Lorsqu’un grand peintre, musicien ou chanteur décède, bien des gens qui regrettent son départ se demandent si son talent cesse d’exister avec sa mort ; autrement dit, en se limitant à l’exemple d’un musicien, si sa faculté de jouer de son instrument de manière si merveilleuse a définitivement disparu de la création.
Pour bien des gens, le centre de la personnalité et du sens musical a son siège dans le cerveau.
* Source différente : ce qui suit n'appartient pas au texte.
-- ==== Sys2Proof/Machine/IndexMemory.lean ====
section
/-! DEFINITION. Index register, loads and stores (spec/43_index_memory.md). No meaning here writes VF as a flag, and the
memory ones leave I as it is (R156). -/

namespace Sys2Proof.Machine

/-- `Annn` (R150). -/
def execLdINnn (nnn : Addr) (s : State) : Host.Outcome State Fault Refusal :=
  .next (s.setIndex (zextAddr nnn))

/-- `Fx1E` (R151): modulo 65536, VF not written. -/
def execAddIVx (x : Reg) (s : State) : Host.Outcome State Fault Refusal :=
  .next (s.setIndex (s.index + zextByte (s.getV x)))

/-- `Fx29` (R152). -/
def execLdFVx (x : Reg) (s : State) : Host.Outcome State Fault Refusal :=
  .next (s.setIndex (glyphAddr (s.getV x)))

/-- `Fx33` (R153): hundreds, tens and ones at `EA(0)`, `EA(1)`, `EA(2)`. -/
def execLdBVx (x : Reg) (s : State) : Host.Outcome State Fault Refusal :=
  let vx := s.getV x
  .next (((s.writeByte (s.ea 0) (hundreds vx)).writeByte (s.ea 1) (tens vx)).writeByte (s.ea 2) (ones vx))

/-- `Fx55` (R154). -/
def execLdMiVx (x : Reg) (s : State) : Host.Outcome State Fault Refusal :=
  .next (s.storeRegs x)

/-- `Fx65` (R155). -/
def execLdVxMi (x : Reg) (s : State) : Host.Outcome State Fault Refusal :=
  .next (s.loadRegs x)

end Sys2Proof.Machine
end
L’interruption du fonctionnement de cet organe, à la mort, entraîne alors automatiquement la disparition des facultés musicales, et ceci de manière définitive puisque le musicien est désormais décédé. Ceci n’est cependant qu’une manière de voir les choses, celle de la vision matérialiste. Il en existe une autre : l’approche spiritualiste.
L’être humain est un esprit immatériel, une âme, incarné dans un corps de chair. Le corps et le cerveau qui lui appartient sont des outils à sa disposition. Or, si le cerveau coordonne l’activité des différents organes nécessaires pour jouer d’un instrument, ce n’est pas en lui que réside la faculté musicale, mais en l’esprit. D’un organe matériel comme l’est le cerveau, siège des activités intellectuelles, c’est-à-dire des facultés d’analyse, de raisonnement, de déduction… ne peut émaner des choses élevées comme le sens du beau et de l’harmonie. Le cerveau est responsable du savoir pratique, l’esprit du savoir artistique.
De même qu’il ne suffit pas à un peintre amateur d’utiliser les pinceaux d’un peintre accompli pour peindre d’aussi beaux tableaux que lui, de même les mains ne suffisent pas pour faire un brillant musicien. La beauté du son obtenu par l’instrument naît de la manière d’utiliser les mains. Le bon ouvrier fait du bon travail même si ses outils ne sont pas parfaits. Le savoir-faire musical prime, et celui-ci réside dans le moi véritable de l’être humain, dans l’esprit. À la mort, ce talent reste acquis à l’esprit. Ce dernier l’emporte avec lui, lorsqu’il se sépare du corps physique, pour poursuivre son existence dans l’au-delà.
Dans les plans de l’au-delà et jusque dans le plan spirituel, l’esprit du musicien peut continuer à faire valoir son talent. En effet, la musique, comme tous les autres arts, n’a pas pour origine le plan terrestre, mais le plan spirituel. Ce plan est la véritable patrie du beau sous toutes ses formes. Les artistes sur terre ne font qu’en capter et en faire descendre des bribes.
Plus l’esprit, au cours de son ascension, se rapproche du plan spirituel, plus son talent se perfectionne. Le décès d’un grand musicien ne prive donc pas la création de son talent.